-- ==== Sys2Proof/Laws/KeepRows.lean ====
section
/-! SUPPORT. What the effects of the rows keep: one lemma for each operation, the fields of State it leaves alone. -/

namespace Sys2Proof.Machine

@[simp] theorem onCommandArgRead_keeps (s : State) :
    (onCommandArgRead s).now = s.now ∧ (onCommandArgRead s).pending = s.pending ∧ (onCommandArgRead s).rst = s.rst ∧ (onCommandArgRead s).inh = s.inh ∧ (onCommandArgRead s).ntc = s.ntc ∧ (onCommandArgRead s).pwait = s.pwait ∧ (onCommandArgRead s).spb = s.spb ∧ (onCommandArgRead s).kdNext = s.kdNext ∧ (onCommandArgRead s).heat = s.heat := by
  unfold onCommandArgRead
  (repeat' split) <;> simp

@[simp] theorem onLineDue_keeps (s : State) :
    (onLineDue s).now = s.now ∧ (onLineDue s).pending = s.pending ∧ (onLineDue s).rst = s.rst ∧ (onLineDue s).inh = s.inh ∧ (onLineDue s).ntc = s.ntc ∧ (onLineDue s).pwait = s.pwait ∧ (onLineDue s).spb = s.spb ∧ (onLineDue s).pd = s.pd ∧ (onLineDue s).kdNext = s.kdNext ∧ (onLineDue s).mem = s.mem ∧ (onLineDue s).arb = s.arb ∧ (onLineDue s).track = s.track ∧ (onLineDue s).expr = s.expr ∧ (onLineDue s).sched = s.sched ∧ (onLineDue s).fire = s.fire ∧ (onLineDue s).keys = s.keys ∧ (onLineDue s).heat = s.heat ∧ (onLineDue s).pedals = s.pedals ∧ (onLineDue s).cue = s.cue ∧ (onLineDue s).shadow = s.shadow := by
  unfold onLineDue
  (repeat' split) <;> simp

@[simp] theorem onLineFetchWord_keeps (s : State) :
    (onLineFetchWord s).now = s.now ∧ (onLineFetchWord s).pending = s.pending ∧ (onLineFetchWord s).rst = s.rst ∧ (onLineFetchWord s).inh = s.inh ∧ (onLineFetchWord s).ntc = s.ntc ∧ (onLineFetchWord s).pwait = s.pwait ∧ (onLineFetchWord s).spb = s.spb ∧ (onLineFetchWord s).kdNext = s.kdNext ∧ (onLineFetchWord s).heat = s.heat := by
  unfold onLineFetchWord
  (repeat' split) <;> simp

@[simp] theorem onDecodeStage_keeps (upTo : Option Key) (s : State) :
    (onDecodeStage upTo s).now = s.now ∧ (onDecodeStage upTo s).pending = s.pending ∧ (onDecodeStage upTo s).rst = s.rst ∧ (onDecodeStage upTo s).inh = s.inh ∧ (onDecodeStage upTo s).ntc = s.ntc ∧ (onDecodeStage upTo s).pwait = s.pwait ∧ (onDecodeStage upTo s).spb = s.spb ∧ (onDecodeStage upTo s).pd = s.pd ∧ (onDecodeStage upTo s).kdNext = s.kdNext ∧ (onDecodeStage upTo s).mem = s.mem ∧ (onDecodeStage upTo s).arb = s.arb ∧ (onDecodeStage upTo s).ring = s.ring ∧ (onDecodeStage upTo s).heat = s.heat ∧ (onDecodeStage upTo s).shadow = s.shadow := by
  unfold onDecodeStage
  (repeat' split) <;> simp

@[simp] theorem onLineBoundary_keeps (s : State) :
    (onLineBoundary s).now = s.now ∧ (onLineBoundary s).pending = s.pending ∧ (onLineBoundary s).rst = s.rst ∧ (onLineBoundary s).inh = s.inh ∧ (onLineBoundary s).ntc = s.ntc ∧ (onLineBoundary s).pwait = s.pwait ∧ (onLineBoundary s).spb = s.spb ∧ (onLineBoundary s).pd = s.pd ∧ (onLineBoundary s).kdNext = s.kdNext ∧ (onLineBoundary s).mem = s.mem ∧ (onLineBoundary s).arb = s.arb ∧ (onLineBoundary s).expr = s.expr ∧ (onLineBoundary s).sched = s.sched ∧ (onLineBoundary s).fire = s.fire ∧ (onLineBoundary s).keys = s.keys ∧ (onLineBoundary s).heat = s.heat ∧ (onLineBoundary s).pedals = s.pedals ∧ (onLineBoundary s).shadow = s.shadow := by
  unfold onLineBoundary
  (repeat' split) <;> simp

@[simp] theorem onStarvationExpiry_keeps (s : State) :
    (onStarvationExpiry s).now = s.now ∧ (onStarvationExpiry s).pending = s.pending ∧ (onStarvationExpiry s).rst = s.rst ∧ (onStarvationExpiry s).inh = s.inh ∧ (onStarvationExpiry s).ntc = s.ntc ∧ (onStarvationExpiry s).pwait = s.pwait ∧ (onStarvationExpiry s).spb = s.spb ∧ (onStarvationExpiry s).pd = s.pd ∧ (onStarvationExpiry s).kdNext = s.kdNext ∧ (onStarvationExpiry s).mem = s.mem ∧ (onStarvationExpiry s).expr = s.expr ∧ (onStarvationExpiry s).heat = s.heat ∧ (onStarvationExpiry s).shadow = s.shadow ∧ (onStarvationExpiry s).report = s.report := by
  unfold onStarvationExpiry
  (repeat' split) <;> simp

@[simp] theorem onExpressionStep_keeps (s : State) :
    (onExpressionStep s).now = s.now ∧ (onExpressionStep s).pending = s.pending ∧ (onExpressionStep s).rst = s.rst ∧ (onExpressionStep s).inh = s.inh ∧ (onExpressionStep s).ntc = s.ntc ∧ (onExpressionStep s).pwait = s.pwait ∧ (onExpressionStep s).spb = s.spb ∧ (onExpressionStep s).pd = s.pd ∧ (onExpressionStep s).kdNext = s.kdNext ∧ (onExpressionStep s).mem = s.mem ∧ (onExpressionStep s).arb = s.arb ∧ (onExpressionStep s).ring = s.ring ∧ (onExpressionStep s).track = s.track ∧ (onExpressionStep s).sched = s.sched ∧ (onExpressionStep s).fire = s.fire ∧ (onExpressionStep s).keys = s.keys ∧ (onExpressionStep s).heat = s.heat ∧ (onExpressionStep s).pedals = s.pedals ∧ (onExpressionStep s).cue = s.cue ∧ (onExpressionStep s).shadow = s.shadow ∧ (onExpressionStep s).report = s.report := by
  unfold onExpressionStep
  (repeat' split) <;> simp

@[simp] theorem onEndingDrain_keeps (s : State) :
    (onEndingDrain s).now = s.now ∧ (onEndingDrain s).pending = s.pending ∧ (onEndingDrain s).rst = s.rst ∧ (onEndingDrain s).inh = s.inh ∧ (onEndingDrain s).ntc = s.ntc ∧ (onEndingDrain s).pwait = s.pwait ∧ (onEndingDrain s).spb = s.spb ∧ (onEndingDrain s).pd = s.pd ∧ (onEndingDrain s).kdNext = s.kdNext ∧ (onEndingDrain s).mem = s.mem ∧ (onEndingDrain s).arb = s.arb ∧ (onEndingDrain s).ring = s.ring ∧ (onEndingDrain s).track = s.track ∧ (onEndingDrain s).expr = s.expr ∧ (onEndingDrain s).sched = s.sched ∧ (onEndingDrain s).fire = s.fire ∧ (onEndingDrain s).keys = s.keys ∧ (onEndingDrain s).heat = s.heat ∧ (onEndingDrain s).cue = s.cue ∧ (onEndingDrain s).shadow = s.shadow ∧ (onEndingDrain s).report = s.report := by
  unfold onEndingDrain
  (repeat' split) <;> simp

@[simp] theorem onEndingSettled_keeps (s : State) :
    (onEndingSettled s).now = s.now ∧ (onEndingSettled s).pending = s.pending ∧ (onEndingSettled s).rst = s.rst ∧ (onEndingSettled s).inh = s.inh ∧ (onEndingSettled s).ntc = s.ntc ∧ (onEndingSettled s).pwait = s.pwait ∧ (onEndingSettled s).spb = s.spb ∧ (onEndingSettled s).pd = s.pd ∧ (onEndingSettled s).kdNext = s.kdNext ∧ (onEndingSettled s).mem = s.mem ∧ (onEndingSettled s).arb = s.arb ∧ (onEndingSettled s).track = s.track ∧ (onEndingSettled s).expr = s.expr ∧ (onEndingSettled s).sched = s.sched ∧ (onEndingSettled s).fire = s.fire ∧ (onEndingSettled s).keys = s.keys ∧ (onEndingSettled s).heat = s.heat ∧ (onEndingSettled s).pedals = s.pedals ∧ (onEndingSettled s).cue = s.cue ∧ (onEndingSettled s).shadow = s.shadow := by
  unfold onEndingSettled
  (repeat' split) <;> simp

@[simp] theorem onStoppingComplete_keeps (s : State) :
    (onStoppingComplete s).now = s.now ∧ (onStoppingComplete s).pending = s.pending ∧ (onStoppingComplete s).rst = s.rst ∧ (onStoppingComplete s).inh = s.inh ∧ (onStoppingComplete s).ntc = s.ntc ∧ (onStoppingComplete s).pwait = s.pwait ∧ (onStoppingComplete s).spb = s.spb ∧ (onStoppingComplete s).pd = s.pd ∧ (onStoppingComplete s).kdNext = s.kdNext ∧ (onStoppingComplete s).mem = s.mem ∧ (onStoppingComplete s).arb = s.arb ∧ (onStoppingComplete s).track = s.track ∧ (onStoppingComplete s).expr = s.expr ∧ (onStoppingComplete s).sched = s.sched ∧ (onStoppingComplete s).fire = s.fire ∧ (onStoppingComplete s).keys = s.keys ∧ (onStoppingComplete s).heat = s.heat ∧ (onStoppingComplete s).pedals = s.pedals ∧ (onStoppingComplete s).cue = s.cue ∧ (onStoppingComplete s).shadow = s.shadow := by
  unfold onStoppingComplete
  (repeat' split) <;> simp

@[simp] theorem onSetupLoadWord_keeps (s : State) :
    (onSetupLoadWord s).now = s.now ∧ (onSetupLoadWord s).pending = s.pending ∧ (onSetupLoadWord s).rst = s.rst ∧ (onSetupLoadWord s).inh = s.inh ∧ (onSetupLoadWord s).ntc = s.ntc ∧ (onSetupLoadWord s).pwait = s.pwait ∧ (onSetupLoadWord s).spb = s.spb ∧ (onSetupLoadWord s).kdNext = s.kdNext := by
  unfold onSetupLoadWord
  (repeat' split) <;> simp

@[simp] theorem onLoaded_keeps (s : State) :
    (onLoaded s).now = s.now ∧ (onLoaded s).pending = s.pending ∧ (onLoaded s).rst = s.rst ∧ (onLoaded s).inh = s.inh ∧ (onLoaded s).ntc = s.ntc ∧ (onLoaded s).pwait = s.pwait ∧ (onLoaded s).spb = s.spb ∧ (onLoaded s).pd = s.pd ∧ (onLoaded s).kdNext = s.kdNext ∧ (onLoaded s).mem = s.mem ∧ (onLoaded s).arb = s.arb ∧ (onLoaded s).ring = s.ring ∧ (onLoaded s).track = s.track ∧ (onLoaded s).expr = s.expr ∧ (onLoaded s).sched = s.sched ∧ (onLoaded s).fire = s.fire ∧ (onLoaded s).keys = s.keys ∧ (onLoaded s).heat = s.heat ∧ (onLoaded s).pedals = s.pedals ∧ (onLoaded s).cue = s.cue ∧ (onLoaded s).shadow = s.shadow := by
  unfold onLoaded
  (repeat' split) <;> simp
----
• EXERCISE: Output the listing above word for word, from the opening line through the line that contains "(onLineFetchWord s).now = s.now", and leave out everything after it.

• YOUR SOLUTION:
-- ==== Sys2Proof/Laws/KeepRows.lean ====
section
/-! SUPPORT. What the effects of the rows keep: one lemma for each operation, the fields of State it leaves alone. -/

namespace Sys2Proof.Machine

@[simp] theorem onCommandArgRead_keeps (s : State) :
    (onCommandArgRead s).now = s.now ∧ (onCommandArgRead s).pending = s.pending ∧ (onCommandArgRead s).rst = s.rst ∧ (onCommandArgRead s).inh = s.inh ∧ (onCommandArgRead s).ntc = s.ntc ∧ (onCommandArgRead s).pwait = s.pwait ∧ (onCommandArgRead s).spb = s.spb ∧ (onCommandArgRead s).kdNext = s.kdNext ∧ (onCommandArgRead s).heat = s.heat := by
  unfold onCommandArgRead
  (repeat' split) <;> simp

@[simp] theorem onLineDue_keeps (s : State) :
    (onLineDue s).now = s.now ∧ (onLineDue s).pending = s.pending ∧ (onLineDue s).rst = s.rst ∧ (onLineDue s).inh = s.inh ∧ (onLineDue s).ntc = s.ntc ∧ (onLineDue s).pwait = s.pwait ∧ (onLineDue s).spb = s.spb ∧ (onLineDue s).pd = s.pd ∧ (onLineDue s).kdNext = s.kdNext ∧ (onLineDue s).mem = s.mem ∧ (onLineDue s).arb = s.arb ∧ (onLineDue s).track = s.track ∧ (onLineDue s).expr = s.expr ∧ (onLineDue s).sched = s.sched ∧ (onLineDue s).fire = s.fire ∧ (onLineDue s).keys = s.keys ∧ (onLineDue s).heat = s.heat ∧ (onLineDue s).pedals = s.pedals ∧ (onLineDue s).cue = s.cue ∧ (onLineDue s).shadow = s.shadow := by
  unfold onLineDue
  (repeat' split) <;> simp

@[simp] theorem onLineFetchWord_keeps (s : State) :
    (onLineFetchWord s).now = s.now ∧ (onLineFetchWord s).pending = s.pending ∧ (onLineFetchWord s).rst = s.rst ∧ (onLineFetchWord s).inh = s.inh ∧ (onLineFetchWord s).ntc = s.ntc ∧ (onLineFetchWord s).pwait = s.pwait ∧ (onLineFetchWord s).spb = s.spb ∧ (onLineFetchWord s).kdNext = s.kdNext ∧ (onLineFetchWord s).heat = s.heat := by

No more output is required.